Раиса вдруг побледнела и схватилась за сердце.

– Это она… Она шалит… – пробормотала домработница и мелко перекрестилась.

– Кто? – затаив дыхание, спросила я. Мне почему-то передалась ее нервозность.

– Ида…

– Прекратите нести чушь! Врублевская давно умерла! – строго сказала я, а сама почувствовала, как предательская струйка пота потекла по спине.

– Я уже сколько раз замечала, – словно не слыша меня, продолжила Раиса. – Дом-то запертый стоял, а вещи не на своих местах. Кто их переставил? То чашка на столе, то скатерть съехала, то ящик вон выдвинут. Я же из ума еще не выжила, помню прекрасно, куда что кладу, в каком виде все оставляю. Я вам, Саша, больше скажу…

Внезапно гостиная наполнилась глухим звоном – старинные напольные часы с массивным маятником провозгласили начало нового часа.

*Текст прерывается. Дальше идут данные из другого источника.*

/-- The header (R387) of an area of some size. -/
def Area.header (a : Area) (size : Nat) : List Byte :=
  leBytes 64 (packBits
    [(size, 448), (a.privb.toNat, 384), (a.batch.toNat, 352), (a.stage.toNat, 320), (a.entry, 304), (a.core, 296), (a.slot, 291),
     (a.part, 288), (a.wm, 283), (a.rg, 279), (a.wg, 276), (a.splinters.length - 1, 271), (a.symbols.length, 265),
     (a.deferred.length, 257), (a.parked.length, 248), (a.poison.length, 236), (keyBits a.tiles, 220), (keyBits a.accs, 212),
     (a.items.length - 1, 201), (a.stores.length, 189), (a.pend.length, 183), (a.ops.length, 176)])

/-- The sections (R388). -/
def Area.body (a : Area) : List Byte :=
  let w := a.width
  [ a.splinters.flatMap AreaSplinter.bytes,
    a.vregs.flatMap VReg.tagBytes,
    (a.vregs.filter fun r => r.st != .uniform).flatMap (fun r => laneBytes 4 w fun l => (r.lanes.atD l 0).toNat),
    a.uregs.flatMap UReg.areaBytes,
    a.preds.flatMap maskBytes,
    a.joins.flatMap maskBytes,
    leBytes 8 (keyBits a.barGen) ++ leBytes 8 (keyBits (a.barGen.filter fun e => e.2)),
    a.items.flatMap Item.bytes,
    maskBytes a.released,
    a.symbols.flatMap (AreaSymbol.bytes w),
    a.deferred.flatMap (AreaAccess.bytes w),
    a.parked.flatMap (AreaAccess.bytes w),
    a.pend.flatMap Condition.bytes,
    a.ops.flatMap AreaOp.bytes,
    a.stores.flatMap OsEntry.bytes,
    a.poison.flatMap AreaPoison.bytes,
    a.tiles.flatMap (fun e => e.2.encode),
    a.accs.flatMap (fun e => e.2.encode) ].flatMap pad64

/-- A team area as bytes. -/
def Area.encode (a : Area) : List Byte := let b := a.body; a.header (b.length + 64) ++ b

/-! Reading. -/

/-- The first bytes of a list and the rest; none where it is too short. -/
def takeBytes (n : Nat) (bs : List Byte) : Option (List Byte × List Byte) :=
  let h := bs.take n
  if h.length = n then some (h, bs.drop n) else none

/-- A list cut into pieces of given sizes. -/
def cutAll : List Nat → List Byte → Option (List (List Byte))
  | [], _ => some []
  | n :: ns, bs => match takeBytes n bs with
    | none => none
    | some (h, r) => (cutAll ns r).map fun t => h :: t

/-- A section of records of given sizes, and what follows it. -/
def readSection (sizes : List Nat) (bs : List Byte) : Option (List (List Byte) × List Byte) :=
  match takeBytes (roundUp sizes.sum 64) bs with
  | none => none
  | some (h, r) => (cutAll sizes h).map fun t => (t, r)

/-- Each record read by a function that may refuse it. -/
def readEach {α : Type} (f : List Byte → Option α) : List (List Byte) → Option (List α)
  | [] => some []
  | b :: bs => match f b with
    | none => none
    | some v => (readEach f bs).map fun vs => v :: vs

/-- A section of `n` records of one size. -/
def readRecords {α : Type} (n size : Nat) (f : List Byte → Option α) (bs : List Byte) : Option (List α × List Byte) :=
  match readSection (List.replicate n size) bs with
  | none => none
  | some (rs, r) => (readEach f rs).map fun vs => (vs, r)

/-- A value of some bytes from a place in a record. -/
def numAt (bs : List Byte) (off n : Nat) : Nat := leNat ((bs.drop off).take n)

/-- A mask from a place in a record. -/
def maskAt (bs : List Byte) (off : Nat) : Mask := BitVec.ofNat 1024 (numAt bs off 128)

/-- Values of `n` bytes, numbered from a lane on, as a table without zeros. -/
def lanesFromAt {k : Nat} (n : Nat) : Nat → Nat → List Byte → SMap (BitVec k)
  | 0, _, _ => []
  | f + 1, l, bs =>
    let v := BitVec.ofNat k (leNat (bs.take n))
    if v = 0 then lanesFromAt n f (l + 1) (bs.drop n) else (l, v) :: lanesFromAt n f (l + 1) (bs.drop n)

/-- W lanes of `n` bytes as a table without zeros. -/
def lanesAt {k : Nat} (n w : Nat) (bs : List Byte) : SMap (BitVec k) := lanesFromAt n w 0 bs

def VReg.ofTag (bs : List Byte) : Option VReg :=
  let v := leNat bs
  let u := bits v 96 32
  if bits v 4 20 != 0 || bits v 0 2 == 3 || (bits v 0 2 != 1 && u != 0) then none
  else some
    { st := if bits v 0 2 = 0 then .perLane else if bits v 0 2 = 1 then .uniform else .symbolic
      flt := bits v 2 1 == 1, half := bits v 3 1 == 1, sym := bits v 24 8, scale := BitVec.ofNat 32 (bits v 32 32), uni := BitVec.ofNat 32 u }

def UReg.ofBytes (bs : List Byte) : Option UReg :=
  let v := leNat bs
  if bits v 4 20 != 0 || bits v 96 32 != 0 || bits v 0 2 == 3 then none
  else some
    { sym := if bits v 0 2 = 2 then some (bits v 24 8) else none, flt := bits v 2 1 == 1, half := bits v 3 1 == 1
      scale := BitVec.ofNat 64 (bits v 32 64), val := BitVec.ofNat 64 (bits v 128 64) }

– Фу ты, Господи! – вздрогнула Раиса. – Часы эти проклятые. То работают, то не работают. Не поймешь их…

– Саша! Сашенька, вы дома? – раздался деликатный стук, и на пороге гостиной возникла Гала с лучезарной улыбкой на лице.

Раису как ветром сдуло. Интересно, что у них с Галой произошло?

– Добрый день, – вежливо поздоровалась я.

– Как здорово, что я вас застала. Ненавижу одиночество. Нора укатила в свою галерею, Арсений – по делам, Лиза с утра пораньше в город отправилась. Все меня бросили! – Она обиженно выпятила пухлую нижнюю губу и плюхнулась в потрескавшееся кожаное кресло. – Фу, жарко! – Гостья осмотрелась, потом вскочила, стремительно метнулась к Идиному портрету и прищурилась: – Это что же, никак Горелов? – визгливо воскликнула она, но тут же опомнилась. – Совсем на него не похоже. Да и рама уж больно уродливая. Он подобный кич терпеть не мог.

«Странно, – подумала я, – неужели Гала никогда раньше не бывала у Врублевской в доме?» Получается так. По крайней мере, в тот день, когда мы с ней познакомились, она дальше веранды не заходила.

– Ах, какие прелестные статуэтки! – Гала повертела в руках одну из балеринок. – О! Копенгаген, три волны. Недешевая безделушка… Что вы собираетесь со всем этим делать? Себе оставите или будете продавать?

– Еще не решила.

– Ну, конечно, конечно… Вы чем-то на нее похожи. На Врублевскую, я имею в виду. Вы ее родственница?

– Я? – удивленно переспросила я. – Нет. А разве у нее были родственники?

– Господи, откуда я знаю? – Гала поспешно отвернулась и пожала плечами. – В любом случае, если надумаете продавать, я с удовольствием куплю. И портрет, кстати, тоже.

– Хорошо, – рассеянно ответила я, а сама все пыталась вспомнить, что же из сказанного Галой резануло мне слух. Лиза! Гала сказала, что Лиза с утра уехала в Москву. – Кстати, я сегодня около полудня видела Лизу здесь, в поселке.

– Правда? – встрепенулась Гала. – Где?

– Встретила ее на реке. Они гуляли с Монаховым, кажется, и его собакой.

– С Монаховым? Вот идиотка! – сквозь зубы процедила Гала, но я ее услышала. – Простите, это я не вам.

– Понятно, что не мне, – развеселилась я. – А что, этот Монахов – монстр какой-нибудь?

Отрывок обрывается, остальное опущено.